Visualize and inspect the missing data pattern using one or more of the examples shown in the course slides.
Hint: Some functions you can try are JointAI::md_pattern()
, VIM::aggr()
, visdat::vis_dat()
, visdat::vis_miss()
.
For JointAI::md_pattern()
you can customize the y-axis by using the argument yaxis_pars
, which is a list of arguments. To hide the counts use yaxis_pars = list(yaxt = "n")
and printN = FALSE
. To prevent the printed output use print = FALSE
.
For more options check out the help pages of the functions.
Now get an overview of how much missingness there is in each variable and the proportion of (in)complete cases.
The function complete.cases()
will give you a vector that is TRUE if the the case is complete and FALSE if there are missing values.
is.na()
returns TRUE
if the value is missing, FALSE
if the value is observed
colSums()
calculates the sum of values in each column of a data.frame or matrix
colMeans()
calculates the mean of values in each column of a data.frame or matrix
# number and proportion of complete cases
Ncc <- cbind(
"#" = table(complete.cases(NHANES)),
"%" = round(100 * table(complete.cases(NHANES))/nrow(NHANES), 2)
)
rownames(Ncc) <- c("incompl.", "complete")
Ncc
## # %
## incompl. 857 85.7
## complete 143 14.3
# number and proportion of missing values per variable
cbind("# NA" = sort(colSums(is.na(NHANES))),
"% NA" = round(sort(colMeans(is.na(NHANES))) * 100, 2))
## # NA % NA
## DM 0 0.0
## cohort 0 0.0
## age 0 0.0
## race 0 0.0
## gender 0 0.0
## educ 1 0.1
## smoke 1 0.1
## weight 17 1.7
## height 20 2.0
## hypten 28 2.8
## BMI 30 3.0
## DBP 41 4.1
## SBP 41 4.1
## WC 50 5.0
## hypchol 85 8.5
## chol 85 8.5
## HDL 85 8.5
## creat 86 8.6
## albu 86 8.6
## uricacid 86 8.6
## bili 87 8.7
## alc 276 27.6
## HyperMed 730 73.0
Our data contains height
, weight
and BMI
. Check the missing data pattern specifically for those three variables.
# Three solutions to choose from:
md.pattern(NHANES[, c("height", "weight", "BMI")])
## weight height BMI
## 970 1 1 1 0
## 13 1 0 0 2
## 10 0 1 0 2
## 7 0 0 0 3
## 17 20 30 67
with(NHANES, table(is.na(height), is.na(weight), is.na(BMI)))
## , , = FALSE
##
##
## FALSE TRUE
## FALSE 970 0
## TRUE 0 0
##
## , , = TRUE
##
##
## FALSE TRUE
## FALSE 0 10
## TRUE 13 7
library(plyr)
ddply(NHANES, c(height = "ifelse(is.na(height), 'missing', 'observed')",
weight = "ifelse(is.na(weight), 'missing', 'observed')",
BMI = "ifelse(is.na(BMI), 'missing', 'observed')"),
summarize,
N = length(height)
)
As we have already seen in the lecture, there are quite a number of cases where only either height
or weight
is missing. BMI
is only observed when both components are observed.
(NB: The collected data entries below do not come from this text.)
-- ==== Sys2Proof/Certificates/Slice0/Obligations.lean ====
section
/-! DEFINITION. The statements about the model, each formalising rules of spec/; OBLIGATIONS.json lists them. -/

namespace Sys2Proof.Claims

open Machine

/-! ## Integer results, written from R54 to R59 -/

/-- The operations of OP 0x01 and 0x02 (R54) on `a` and `b`. -/
def addResult (a b : Word) : Word := BitVec.ofNat 64 ((a.toNat + b.toNat) % 2 ^ 64)
def subResult (a b : Word) : Word := BitVec.ofInt 64 (a.toNat - b.toNat)
def shlResult (a b : Word) : Word := BitVec.ofNat 64 (a.toNat * 2 ^ (b.toNat % 64))
def shrResult (a b : Word) : Word := BitVec.ofNat 64 (a.toNat / 2 ^ (b.toNat % 64))
def sarResult (a b : Word) : Word := BitVec.ofInt 64 (a.toInt / 2 ^ (b.toNat % 64))
def rotResult (a b : Word) : Word :=
  BitVec.ofNat 64 (a.toNat * 2 ^ (b.toNat % 64)) ||| BitVec.ofNat 64 (a.toNat / 2 ^ (64 - b.toNat % 64))
def minResult (a b : Word) : Word := if a.toInt < b.toInt then a else b
def maxResult (a b : Word) : Word := if b.toInt < a.toInt then a else b
def minuResult (a b : Word) : Word := if a < b then a else b
def maxuResult (a b : Word) : Word := if b < a then a else b

/-- The result that R54 gives, with the header and the destination: register forms, then immediate forms, whose `b` is the
sign-extended immediate, or the count itself. -/
def aluOf (c : Core) : Instr → Option (Hd × SReg × Word)
  | .add h d x y => some (h, d, addResult (c.getS x) (c.getS y))
  | .sub h d x y => some (h, d, subResult (c.getS x) (c.getS y))
  | .and h d x y => some (h, d, c.getS x &&& c.getS y)
  | .or h d x y => some (h, d, c.getS x ||| c.getS y)
  | .xor h d x y => some (h, d, c.getS x ^^^ c.getS y)
  | .andn h d x y => some (h, d, c.getS x &&& ~~~c.getS y)
  | .shl h d x y => some (h, d, shlResult (c.getS x) (c.getS y))
  | .shr h d x y => some (h, d, shrResult (c.getS x) (c.getS y))
  | .sar h d x y => some (h, d, sarResult (c.getS x) (c.getS y))
  | .rot h d x y => some (h, d, rotResult (c.getS x) (c.getS y))
  | .min h d x y => some (h, d, minResult (c.getS x) (c.getS y))
  | .max h d x y => some (h, d, maxResult (c.getS x) (c.getS y))
  | .minu h d x y => some (h, d, minuResult (c.getS x) (c.getS y))
  | .maxu h d x y => some (h, d, maxuResult (c.getS x) (c.getS y))
  | .addImm h d x i => some (h, d, addResult (c.getS x) (i.signExtend 64))
  | .subImm h d x i => some (h, d, subResult (c.getS x) (i.signExtend 64))
  | .andImm h d x i => some (h, d, c.getS x &&& i.signExtend 64)
  | .orImm h d x i => some (h, d, c.getS x ||| i.signExtend 64)
  | .xorImm h d x i => some (h, d, c.getS x ^^^ i.signExtend 64)
  | .andnImm h d x i => some (h, d, c.getS x &&& ~~~i.signExtend 64)
  | .shlImm h d x n => some (h, d, shlResult (c.getS x) (n.setWidth 64))
  | .shrImm h d x n => some (h, d, shrResult (c.getS x) (n.setWidth 64))
  | .sarImm h d x n => some (h, d, sarResult (c.getS x) (n.setWidth 64))
  | .rotImm h d x n => some (h, d, rotResult (c.getS x) (n.setWidth 64))
  | .minImm h d x i => some (h, d, minResult (c.getS x) (i.signExtend 64))
  | .maxImm h d x i => some (h, d, maxResult (c.getS x) (i.signExtend 64))
  | .minuImm h d x i => some (h, d, minuResult (c.getS x) (i.signExtend 64))
  | .maxuImm h d x i => some (h, d, maxuResult (c.getS x) (i.signExtend 64))
  | _ => none

/-- The least 64-bit integer. -/
def intMin : Word := 0x8000000000000000

/-- The result that R55 gives, with the header and the destination. -/
def mulOf (c : Core) : Instr → Option (Hd × SReg × Word)
  | .mul h d x y => some (h, d, BitVec.ofNat 64 ((c.getS x).toNat * (c.getS y).toNat))
  | .mulh h d x y => some (h, d, BitVec.ofInt 64 ((c.getS x).toInt * (c.getS y).toInt / 2 ^ 64))
  | .mulhu h d x y => some (h, d, BitVec.ofNat 64 ((c.getS x).toNat * (c.getS y).toNat / 2 ^ 64))
  | .div h d x y => some (h, d, if c.getS y = 0 then -1 else if c.getS x = intMin ∧ c.getS y = -1 then intMin
      else BitVec.ofInt 64 ((c.getS x).toInt.tdiv (c.getS y).toInt))
  | .divu h d x y => some (h, d, if c.getS y = 0 then -1 else BitVec.ofNat 64 ((c.getS x).toNat / (c.getS y).toNat))
  | .rem h d x y => some (h, d, if c.getS y = 0 then c.getS x else if c.getS x = intMin ∧ c.getS y = -1 then 0
      else BitVec.ofInt 64 ((c.getS x).toInt - (c.getS y).toInt * (c.getS x).toInt.tdiv (c.getS y).toInt))
  | .remu h d x y => some (h, d, if c.getS y = 0 then c.getS x else BitVec.ofNat 64 ((c.getS x).toNat % (c.getS y).toNat))
  | _ => none
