-- ==== Sys2Proof/Laws/State.lean ====
section
/-! SUPPORT. What each update of the state leaves alone: one lemma per field per update, so that no proof unfolds a record update. -/

namespace Sys2Proof.Machine

/-! ## Reading back -/

@[simp] theorem State.setCore_core (s : State) (c : Core) : (s.setCore c).core = c := by simp [State.setCore, State.core]
@[simp] theorem State.upd_core (s : State) (f : Core → Core) : (s.upd f).core = f s.core := by simp [State.upd]
theorem State.at_eq (s : State) {i : Nat} (h : i < 768) : s.at i = s.cores[i] := by simp [State.at, h]
@[simp] theorem State.at_cur (s : State) : s.at s.cur = s.core := by simp [State.at, State.core]
theorem State.put_at (s : State) {i : Nat} (h : i < 768) (c : Core) : (s.put i c).at i = c := by simp [State.put, State.at, h]
theorem State.put_at_ne (s : State) {i j : Nat} (h : i ≠ j) (c : Core) : (s.put i c).at j = s.at j := by
  unfold State.at State.put
  split
  · simp [h]
  · rfl
theorem State.on_at (s : State) {i : Nat} (h : i < 768) (f : Core → Core) : (s.on i f).at i = f (s.at i) := by simp [State.on, State.put_at, h]
theorem State.on_at_ne (s : State) {i j : Nat} (h : i ≠ j) (f : Core → Core) : (s.on i f).at j = s.at j := by simp [State.on, State.put_at_ne, h]
theorem State.setCore_at_ne (s : State) {j : Nat} (h : s.cur.val ≠ j) (c : Core) : (s.setCore c).at j = s.at j := by
  unfold State.at State.setCore
  split
  · simp [h]
  · rfl
theorem State.upd_at_ne (s : State) {j : Nat} (h : s.cur.val ≠ j) (f : Core → Core) : (s.upd f).at j = s.at j := by
  simp [State.upd, State.setCore_at_ne, h]
@[simp] theorem State.setCore_setCore (s : State) (c d : Core) : (s.setCore c).setCore d = s.setCore d := by simp [State.setCore]
@[simp] theorem State.upd_upd (s : State) (f g : Core → Core) : (s.upd f).upd g = s.upd (fun c => g (f c)) := by
  simp [State.upd]

/-! ## `setCore` -/

@[simp] theorem State.setCore_cur (s : State) (c : Core) : (s.setCore c).cur = s.cur := rfl
@[simp] theorem State.setCore_pods (s : State) (c : Core) : (s.setCore c).pods = s.pods := rfl
@[simp] theorem State.setCore_dies (s : State) (c : Core) : (s.setCore c).dies = s.dies := rfl
@[simp] theorem State.setCore_mem (s : State) (c : Core) : (s.setCore c).mem = s.mem := rfl
@[simp] theorem State.setCore_poison (s : State) (c : Core) : (s.setCore c).poison = s.poison := rfl
@[simp] theorem State.setCore_launches (s : State) (c : Core) : (s.setCore c).launches = s.launches := rfl
@[simp] theorem State.setCore_images (s : State) (c : Core) : (s.setCore c).images = s.images := rfl
@[simp] theorem State.setCore_syncs (s : State) (c : Core) : (s.setCore c).syncs = s.syncs := rfl
@[simp] theorem State.setCore_cbs (s : State) (c : Core) : (s.setCore c).cbs = s.cbs := rfl
@[simp] theorem State.setCore_reports (s : State) (c : Core) : (s.setCore c).reports = s.reports := rfl
@[simp] theorem State.setCore_reporting (s : State) (c : Core) : (s.setCore c).reporting = s.reporting := rfl
@[simp] theorem State.setCore_askers (s : State) (c : Core) : (s.setCore c).askers = s.askers := rfl
@[simp] theorem State.setCore_credits (s : State) (c : Core) : (s.setCore c).credits = s.credits := rfl
@[simp] theorem State.setCore_places (s : State) (c : Core) : (s.setCore c).places = s.places := rfl
@[simp] theorem State.setCore_queues (s : State) (c : Core) : (s.setCore c).queues = s.queues := rfl
@[simp] theorem State.setCore_dones (s : State) (c : Core) : (s.setCore c).dones = s.dones := rfl
@[simp] theorem State.setCore_events (s : State) (c : Core) : (s.setCore c).events = s.events := rfl
@[simp] theorem State.setCore_ports (s : State) (c : Core) : (s.setCore c).ports = s.ports := rfl
@[simp] theorem State.setCore_hostPorts (s : State) (c : Core) : (s.setCore c).hostPorts = s.hostPorts := rfl
@[simp] theorem State.setCore_hdm (s : State) (c : Core) : (s.setCore c).hdm = s.hdm := rfl
@[simp] theorem State.setCore_switch (s : State) (c : Core) : (s.setCore c).switch = s.switch := rfl
@[simp] theorem State.setCore_replies (s : State) (c : Core) : (s.setCore c).replies = s.replies := rfl
@[simp] theorem State.setCore_flows (s : State) (c : Core) : (s.setCore c).flows = s.flows := rfl
@[simp] theorem State.setCore_remotes (s : State) (c : Core) : (s.setCore c).remotes = s.remotes := rfl
@[simp] theorem State.setCore_holding (s : State) (c : Core) : (s.setCore c).holding = s.holding := rfl
@[simp] theorem State.setCore_misses (s : State) (c : Core) : (s.setCore c).misses = s.misses := rfl
@[simp] theorem State.setCore_farWrites (s : State) (c : Core) : (s.setCore c).farWrites = s.farWrites := rfl
@[simp] theorem State.setCore_hostErrors (s : State) (c : Core) : (s.setCore c).hostErrors = s.hostErrors := rfl
@[simp] theorem State.setCore_controls (s : State) (c : Core) : (s.setCore c).controls = s.controls := rfl
@[simp] theorem State.setCore_image (s : State) (c : Core) : (s.setCore c).image = s.image := rfl
@[simp] theorem State.setCore_unwritten (s : State) (c : Core) : (s.setCore c).unwritten = s.unwritten := rfl
@[simp] theorem State.setCore_sends (s : State) (c : Core) : (s.setCore c).sends = s.sends := rfl
@[simp] theorem State.setCore_early (s : State) (c : Core) : (s.setCore c).early = s.early := rfl
@[simp] theorem State.setCore_fw (s : State) (c : Core) : (s.setCore c).fw = s.fw := rfl
@[simp] theorem State.setCore_idok (s : State) (c : Core) : (s.setCore c).idok = s.idok := rfl
@[simp] theorem State.setCore_devidx (s : State) (c : Core) : (s.setCore c).devidx = s.devidx := rfl
@[simp] theorem State.setCore_present (s : State) (c : Core) : (s.setCore c).present = s.present := rfl
@[simp] theorem State.setCore_power (s : State) (c : Core) : (s.setCore c).power = s.power := rfl
@[simp] theorem State.setCore_throttled (s : State) (c : Core) : (s.setCore c).throttled = s.throttled := rfl
@[simp] theorem State.setCore_report (s : State) (c : Core) : (s.setCore c).report = s.report := rfl
@[simp] theorem State.setCore_gens (s : State) (c : Core) : (s.setCore c).gens = s.gens := rfl
@[simp] theorem State.setCore_accepted (s : State) (c : Core) : (s.setCore c).accepted = s.accepted := rfl
@[simp] theorem State.setCore_agenda (s : State) (c : Core) : (s.setCore c).agenda = s.agenda := rfl
@[simp] theorem State.setCore_tick (s : State) (c : Core) : (s.setCore c).tick = s.tick := rfl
To use all available information, we want to impute height
and weight
separately and calculate BMI
from the imputed values.
Because we might expect that hypertensive medication is only prescribed for patients with hypertension, we will also look into the variables HyperMed
and hypten
. Make a table of the two variables to confirm our expectation. Make sure that missing values are also displayed in that table!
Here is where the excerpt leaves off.